Sutcliffe remembers learning to cook by helping her mother.

“I grew up cooking. I always enjoyed cooking,” she said.

She gives credit to her high school teachers in Mason City, Mrs. McAuley and Miss Dickinson, for giving her most of her cooking education.

“Mother didn’t have time to teach us,” she said.

Sutcliffe helped her husband Gary as a 4-H leader of the Mason Booster Boys for 27 years. The club sold food to raise money.

Sutcliffe adds a scoop of ice cream to a slice of peach pie. The recipe for the filling is found below.

They now live on a farm between Mason City and Clear Lake, just south of the Avenue of the Saints. She and her husband Gary have been married since 1962 and the farm they live on is Gary’s childhood home.

She has worked for 10 years at Pies ‘N More in Mason City preparing pies for the day’s menu and helping anywhere else she was needed including the business’ catering service runs.

To do this meant cooking at least 10 pies a day, six days a week. She made 45 pies for the Holy Family church festival.

Sutcliffe has made wedding cakes to order, but calls it a hobby because of the time and expense required when measured against the income.

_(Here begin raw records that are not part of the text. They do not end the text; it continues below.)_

-- ==== Sys2Proof/Machine/ArgusOrder.lean ====
section
/-! DEFINITION. The shapes of the Argus functions, shared by the meanings of Sys2Proof/Machine/Argus.lean: transfers and arithmetic
(spec/44_argus_arith.md R270), multiplication and division (spec/45_argus_muldiv.md R310), input (spec/46_argus_input.md R330), shifts
(spec/47_argus_shift.md R340 to R349) and jumps (spec/48_argus_jump.md R360). -/

namespace Sys2Proof.Machine

/-! ### Transfer, add, subtract, logic -/

/-- Group 0F: x' from x and n (spec/44_argus_arith.md R270, R272 to R278). -/
def AState.storeToAcc (f : AFunction) (n : Addr13) (x : BitVec 3) (m : BitVec 2) (c : Config) (a : AState) : Result AState :=
  Result.andThen (a.nval c x (a.effectiveN c n m)) fun o =>
    .next
      (((a.setx c x (f.apply (accWidth c x) (a.xval c x) o.val)).noteOverflow
        (f.overflows (accWidth c x) (a.xval c x) o.val)).record o.events).advance

/-- The store operand of group 1F; functions 10 and 12 do not read it (spec/44_argus_arith.md R280, R282). -/
def AState.firstOperand (c : Config) (a : AState) (f : AFunction) (x : BitVec 3) (ne : Addr13) : Result Read :=
  if f.readsFirst then a.nval c x ne else .next ⟨0, []⟩

/-- Group 1F: n' from n and x (spec/44_argus_arith.md R270, R280 to R286). -/
def AState.accToStore (f : AFunction) (n : Addr13) (x : BitVec 3) (m : BitVec 2) (c : Config) (a : AState) : Result AState :=
  Result.andThen (a.firstOperand c f x (a.effectiveN c n m)) fun o =>
    Result.andThen
      (a.setn c x (a.effectiveN c n m) (f.apply (accWidth c x) o.val (a.xval c x))) fun a1 =>
        .next ((a1.noteOverflow (f.overflows (accWidth c x) o.val (a.xval c x))).record o.events).advance

/-- Group 4F: x' from x and the constant N (spec/44_argus_arith.md R270, R290 to R296). -/
def AState.constantToAcc (f : AFunction) (n : Addr13) (x : BitVec 3) (m : BitVec 2) (c : Config) (a : AState) : Result AState :=
  .next
    (((a.setx c x (f.apply (accWidth c x) (a.xval c x) (constantOperand c x (a.effectiveN c n m)))).noteOverflow
      (f.overflows (accWidth c x) (a.xval c x) (constantOperand c x (a.effectiveN c n m)))).advance)

/-! ### Multiplication and division -/

/-- The result goes to P for a short X and to (pq) for a long one (spec/45_argus_muldiv.md R310). -/
def AState.setProduct (c : Config) (x : BitVec 3) (v : Nat) (a : AState) : AState :=
  if isLong x then a.setpq c v else a.setp c v

/-- The bits of P, or of (pq) for a long X (spec/45_argus_muldiv.md R310). -/
def productWidth (c : Config) (x : BitVec 3) : Nat := if isLong x then 4 * c.aW else 2 * c.aW

/-- The product of n and x: exact, signed, at double width, unless A_MUL supplies another (spec/45_argus_muldiv.md R311). -/
def productOf (c : Config) (x : BitVec 3) (nv xv : Nat) : Nat :=
  match c.aMul with
  | .integer => trunc (productWidth c x) (sval (accWidth c x) nv * sval (accWidth c x) xv)
  | .supplied => Config.product c.aW x nv xv % 2 ^ productWidth c x

/-- A function of n, x and the state before it, whose value goes to P or (pq); OVR is unchanged (spec/45_argus_muldiv.md R310
to R315). -/
def AState.toProduct (value : AState → Nat → Nat → Nat) (n : Addr13) (x : BitVec 3) (m : BitVec 2) (c : Config) (a : AState) :
    Result AState :=
  Result.andThen (a.nval c x (a.effectiveN c n m)) fun o =>
    .next (((a.setProduct c x (value a o.val (a.xval c x))).record o.events).advance)

/-- Function 20 (spec/45_argus_muldiv.md R311). -/
def AState.multiply (n : Addr13) (x : BitVec 3) (m : BitVec 2) (c : Config) (a : AState) : Result AState :=
  AState.toProduct (fun _ nv xv => productOf c x nv xv) n x m c a

/-- Function 21: refused unless A_MULROUND is supplied (spec/45_argus_muldiv.md R312). -/
def AState.multiplyRounded (n : Addr13) (x : BitVec 3) (m : BitVec 2) (c : Config) (a : AState) : Result AState :=
  if c.aMulRound then
    AState.toProduct (fun _ nv xv => Config.roundedProduct c.aW x nv xv % 2 ^ productWidth c x) n x m c a
  else .refused .argusRoundingNotDefined

/-- Function 24: refused unless A_DIV is supplied (spec/45_argus_muldiv.md R314). -/
def AState.divide (n : Addr13) (x : BitVec 3) (m : BitVec 2) (c : Config) (a : AState) : Result AState :=
  if c.aDiv then
    AState.toProduct (fun b nv xv => Config.quotient c.aW x nv xv (b.pqval c) % 2 ^ productWidth c x) n x m c a
  else .refused (.argusDivisionNotDefined 0o24#6)

/-- Function 25: refused unless A_DIV is supplied (spec/45_argus_muldiv.md R315). -/
def AState.divideRounded (n : Addr13) (x : BitVec 3) (m : BitVec 2) (c : Config) (a : AState) : Result AState :=
  if c.aDiv then
    AState.toProduct (fun b nv xv => Config.roundedQuotient c.aW x nv xv (b.pqval c) % 2 ^ productWidth c x) n x m c a
  else .refused (.argusDivisionNotDefined 0o25#6)

/-- P2 <- 0 after a short division, Q <- 0 after a long one (spec/45_argus_muldiv.md R316). -/
def AState.clearRemainder (x : BitVec 3) (a : AState) : AState :=
  if isLong x then { a with q1 := 0, q2 := 0 } else { a with x := a.x.set 5 0 }

/-- Function 26: as 25, then P2 or Q zero; refused unless A_DIV is supplied (spec/45_argus_muldiv.md R316). -/
def AState.divideRoundedAlone (n : Addr13) (x : BitVec 3) (m : BitVec 2) (c : Config) (a : AState) : Result AState :=
  if c.aDiv then Result.andThen (a.divideRounded n x m c) fun a1 => .next (a1.clearRemainder x)
  else .refused (.argusDivisionNotDefined 0o26#6)

/-! ### Input -/

/-- A word delivered to the place that stands for Register 20 or 22; `own` is the register's own cell
(spec/46_argus_input.md R330). -/
def AState.deliverTo (c : Config) (place : IoPlace) (own : Nat → AState → AState) (v : Nat) (a : AState) : Result AState :=
  match place with
  | .accumulator i => .next { a with x := a.x.set i v }
  | .shortAddress e => if c.aStoreSize ≤ e.toNat then .fault .argusStoreOutside else .next (a.putS e.toNat v)
  | .ownCell => .next (own v a)

/-- Register 20 in a cell of its own (spec/10_state.md R59). -/
def AState.setReg20 (v : Nat) (a : AState) : AState := { a with reg20 := v }

/-- Register 22 in a cell of its own (spec/10_state.md R59). -/
def AState.setReg22 (v : Nat) (a : AState) : AState := { a with reg22 := v }

/-- The word an input order delivers, A_W bits (spec/46_argus_input.md R330). -/
def AState.inputWord (c : Config) (a : AState) : Nat := Config.drawnInput a.history.length % 2 ^ c.aW

/-- Functions 30 to 32: a drawn word to the register's place, the selector and the function recorded; refused unless A_IOREG is
supplied (spec/46_argus_input.md R330). -/
def AState.selectInput (function : BitVec 6) (place : IoRegisters → IoPlace) (own : Nat → AState → AState) (n : Addr13)
    (m : BitVec 2) (c : Config) (a : AState) : Result AState :=
  match c.aIoReg with
  | none => .refused .argusInputNotPlaced
  | some regs =>
    Result.andThen (a.deliverTo c (place regs) own (a.inputWord c)) fun a1 =>
      .next (a1.record [.input function (a.effectiveN c n m) (a.inputWord c)]).advance

/-! ### Shifts and normalising -/

/-- Function 50 (spec/47_argus_shift.md R342). -/
def AState.shiftAccArith (n : Addr13) (x : BitVec 3) (m : BitVec 2) (c : Config) (a : AState) : Result AState :=
  .next ((a.setx c x (shiftArith (accWidth c x) (a.xval c x) (a.places c n m))).noteOverflow
    (shiftLoses (accWidth c x) (a.xval c x) (a.places c n m))).advance

/-- Function 51 (spec/47_argus_shift.md R343). -/
def AState.shiftAccLogical (n : Addr13) (x : BitVec 3) (m : BitVec 2) (c : Config) (a : AState) : Result AState :=
  .next (a.setx c x (shiftLogical (accWidth c x) (a.xval c x) (a.places c n m))).advance

/-- Function 52: P for X = 4, (pq) for X = 7 (spec/47_argus_shift.md R344). -/
def AState.shiftDoubleArith (n : Addr13) (x : BitVec 3) (m : BitVec 2) (c : Config) (a : AState) : Result AState :=
  if x = 4#3 then
    .next ((a.setp c (shiftArith (2 * c.aW) (a.pval c) (a.places c n m))).noteOverflow
      (shiftLoses (2 * c.aW) (a.pval c) (a.places c n m))).advance
  else if x = 7#3 then
    .next ((a.setpq c (shiftArith (4 * c.aW) (a.pqval c) (a.places c n m))).noteOverflow
      (shiftLoses (4 * c.aW) (a.pqval c) (a.places c n m))).advance
  else .refused (.argusShiftNeedsX4or7 0o52#6)

/-- Function 53: P for X = 4, (pq) for X = 7 (spec/47_argus_shift.md R345). -/
def AState.shiftDoubleLogical (n : Addr13) (x : BitVec 3) (m : BitVec 2) (c : Config) (a : AState) : Result AState :=
  if x = 4#3 then .next (a.setp c (shiftLogical (2 * c.aW) (a.pval c) (a.places c n m))).advance
  else if x = 7#3 then .next (a.setpq c (shiftLogical (4 * c.aW) (a.pqval c) (a.places c n m))).advance
  else .refused (.argusShiftNeedsX4or7 0o53#6)

/-- Function 54 (spec/47_argus_shift.md R346, R349). -/
def AState.normaliseP (x : BitVec 3) (c : Config) (a : AState) : Result AState :=
  if x = 4#3 ∨ x = 5#3 ∨ x = 7#3 then .refused .argusCountOverlapsP
  else if a.pval c = 0 then .refused .argusNormaliseOfZero
  else
    .next ((a.setp c (normaliseValue (2 * c.aW) (a.pval c))).setx c x
      (normaliseCount (2 * c.aW) (a.pval c) % 2 ^ accWidth c x)).advance

/-- Function 55 (spec/47_argus_shift.md R347, R349). -/
def AState.normalisePQ (x : BitVec 3) (c : Config) (a : AState) : Result AState :=
  if x = 4#3 ∨ x = 5#3 ∨ x = 6#3 ∨ x = 7#3 then .refused .argusCountOverlapsPQ
  else if a.pqval c = 0 then .refused .argusNormaliseOfZero
  else
    .next ((a.setpq c (normaliseValue (4 * c.aW) (a.pqval c))).setx c x
      (normaliseCount (4 * c.aW) (a.pqval c) % 2 ^ c.aW)).advance

/-! ### Jumps -/

/-- Functions 60 to 63: a jump on a property of x (spec/48_argus_jump.md R361 to R364). -/
def AState.jumpOnAcc (cond : Nat → Nat → Bool) (n : Addr13) (x : BitVec 3) (m : BitVec 2) (c : Config) (a : AState) :
    Result AState :=
  .next (a.jumpIf (cond (accWidth c x) (a.xval c x)) (a.effectiveN c n m))

/-- Functions 64 and 65: a jump where OVR is as asked; OVR is cleared in either case (spec/48_argus_jump.md R365, R366). -/
def AState.jumpOnOverflow (wanted : Bool) (n : Addr13) (m : BitVec 2) (c : Config) (a : AState) : Result AState :=
  .next { a.jumpIf (a.ovr == wanted) (a.effectiveN c n m) with ovr := false }

/-- Functions 66 and 67: x' = x - k, m' = m + k, jump to the unmodified N if x' is not zero (spec/48_argus_jump.md R367,
R368). -/
def AState.countingJump (k : Nat) (n : Addr13) (x : BitVec 3) (m : BitVec 2) (c : Config) (a : AState) : Result AState :=
  .next (((a.setx c x (subW (accWidth c x) (a.xval c x) k)).countModifier c m (BitVec.ofNat 13 k)).jumpIf
    (decide (subW (accWidth c x) (a.xval c x) k ≠ 0)) n)

/-- Function 70: the link is the address of the order itself (spec/48_argus_jump.md R369). -/
def AState.jumpStoringLink (n : Addr13) (m : BitVec 2) (c : Config) (a : AState) : Result AState :=
  .next { a with link := a.pc, pc := a.effectiveN c n m }

/-- The drawn state of the typewriter at this test (spec/48_argus_jump.md R372). -/
def AState.typewriterBusy (a : AState) : Bool := Config.drawnTypewriterBusy a.history.length

/-- Functions 73 and 74: a jump where the typewriter is, or is not, busy (spec/48_argus_jump.md R372, R373). -/
def AState.jumpOnTypewriter (wanted : Bool) (n : Addr13) (m : BitVec 2) (c : Config) (a : AState) : Result AState :=
  .next ((a.record [.typewriter a.typewriterBusy]).jumpIf (a.typewriterBusy == wanted) (a.effectiveN c n m))

/-- Function 77 (spec/48_argus_jump.md R375). -/
def AState.stop (a : AState) : AState := { a.advance with halted := true }

end Sys2Proof.Machine
end

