-- ==== Sys2Proof/Machine/PoseidonOrder.lean ====
section
/-! DEFINITION. The execution of a Poseidon Group 0 order (spec/40_poseidon_group0.md R140), shared by the meanings of
Sys2Proof/Machine/Poseidon.lean. -/

namespace Sys2Proof.Machine

/-- Steps 6 to 8 of R140: P.L after a count of a negative lambda, P.N after a fast jump, else the next order; `p` is the state
before the order. -/
def PState.successor (v : PVariant) (fb fc : Field5) (p : PState) : Addr13 :=
  if v.countsLambda ∧ p.lambdaNegative then p.l
  else if v = .fast ∧ fb ≠ 2#5 ∧ fc ≠ 2#5 then p.n
  else p.pc + 1

/-- Step 4 of R140: the result, its record and its destination; a null order (`none`) skips it. -/
def PState.operate (c : Config) (v : PVariant) (op : Option PFunction) (fa : Field5) (o : PSources) (p : PState) : PState :=
  match op with
  | none => p
  | some f =>
    let r := f.apply c.pW o.b o.c
    ((p.record o.events).recordResult c f o.b o.c r).deliver c v fa r

/-- Steps 5, 6, 8 and 9 of R140: the counts, the successor and the mode; `before` is the state before the order. -/
def PState.finish (v : PVariant) (fb fc : Field5) (before p : PState) : PState :=
  let p5 := if v.countsN then p.countN else p
  let p6 := if v.countsLambda then p5.countLambda else p5
  { p6 with
    pc := before.successor v fb fc
    mode := if v = .returnOuter then .outer else before.mode }

/-- R140: a Group 0 order of variant `v`; `collate` is W = 4 or 5, and `op` is the operation chosen in step 3. -/
def PState.obey (v : PVariant) (collate : Bool) (op : Option PFunction) (fa fb fc : Field5) (c : Config) (p : PState) :
    Result PState :=
  if p.mode = .outer then .refused .poseidonOuterMode
  else
    match addressCheck c v collate fa fb fc with
    | some e => .refused e
    | none =>
      Result.andThen (p.sources c v fb fc) fun o => .next (PState.finish v fb fc p (p.operate c v op fa o))

/-- An order of V other than 3: the function of W, then what V adds (spec/40_poseidon_group0.md R144 to R153, R158 to R161). -/
def poseidonOrder (v : PVariant) (f : PFunction) (a b c : Field5) (s : State) : Result State :=
  s.onPoseidon (PState.obey v f.collates (some f) a b c)

/-- An order of V = 3: one operation where P.CR.neg is clear and another, or none, where it is set
(spec/40_poseidon_group0.md R154 to R157). -/
def poseidonConditional (collate : Bool) (nonNegative negative : Option PFunction) (a b c : Field5) (s : State) : Result State :=
  s.onPoseidon (PState.obey .conditional collate (if s.p.crNeg then negative else nonNegative) a b c)

/-- An order the spec gives no meaning, in Inner mode; in Outer mode the mode is refused first
(spec/60_exceptions.md R404, R406). -/
def poseidonRefused (e : Refusal) (s : State) : Result State :=
  if s.p.mode = .outer then .refused .poseidonOuterMode else .refused e

end Sys2Proof.Machine
end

She recently completed a family cookbook with her sisters – The Brazel Family Cookbook. Brazel was her mother’s maiden name.

Sutcliffe's ham balls taste even better than they look.

The cookbook has recipes from Alaska to North Carolina. The cover has a picture of thecookstove used by her mother that is still in use today.

Copies of the cookbook are available for $14, plus postage, and can be bought by calling Sutcliffe at (641) 423-7593.

Crescent rolls

(Donna Sutcliffe said this is a she got from a neighbor 10 years ago. When she takes them to a gathering, she said, she “doesn’t bring many home.”)

2 cups warm water

2 packages yeast

1/2 cup sugar

1/4 cup oil

2 eggs

1 teaspoon salt

6 1/2 cups flour

Combine warm water and yeast and let stand until foaming (about 5 minutes). Add eggs, sugar, oil, and salt. Stir. Gradually add 6 1/2 cups flour while stirring. Cover and let rise 1 hour.

Put dough on cutting board and divide into thirds. Roll out 1/3 quite thin.

Cut 16 pie shaped rolls out of each third. Spray with butter flavored oil and roll from the wide end to narrow. Place on baking sheet and let raise (45 minutes to 1 hour).

Bake at 375 degrees for 15 to 20 minutes. Spray with oil again.

Ham balls

(“When I take these to a picnic, I have never brought any home,” said Donna Sutcliffe.)

4 pounds ground ham

1 scant cup milk

2 cups graham cracker crumbs

2 10-ounce cans tomato soup, undiluted

2 1/2 cup brown sugar

3/4 cup cider vinegar

Combine ham loaf, milk, eggs, and graham crumbs in a large bowl; mix well.

Form balls (three tablespoons for each) and put in a greased 10-by-15-by-2-inch pan.

Mix soup, brown sugar, mustard vinegar and vinegar in a bowl. Pour over ham balls. Bake for 1 hour at 350 degrees.

Note: You can also use 2 1/2 pounds ground ham and 1 1/2 pounds ground pork to equal the four pounds of meat. “I usually turn the ham balls halfway through baking time,”?Sutcliffe said. “These can be baked covered or uncovered.

Golden peach

pie filling

6 sliced and peeled fresh peaches

1 tabalespoons lemon juice

3/4 cup sugar

3 tablespoons corn starch (may need more if peaches are real juicy)

2 tablespoons butter

Mix together and let stand until you get your pie crust ready.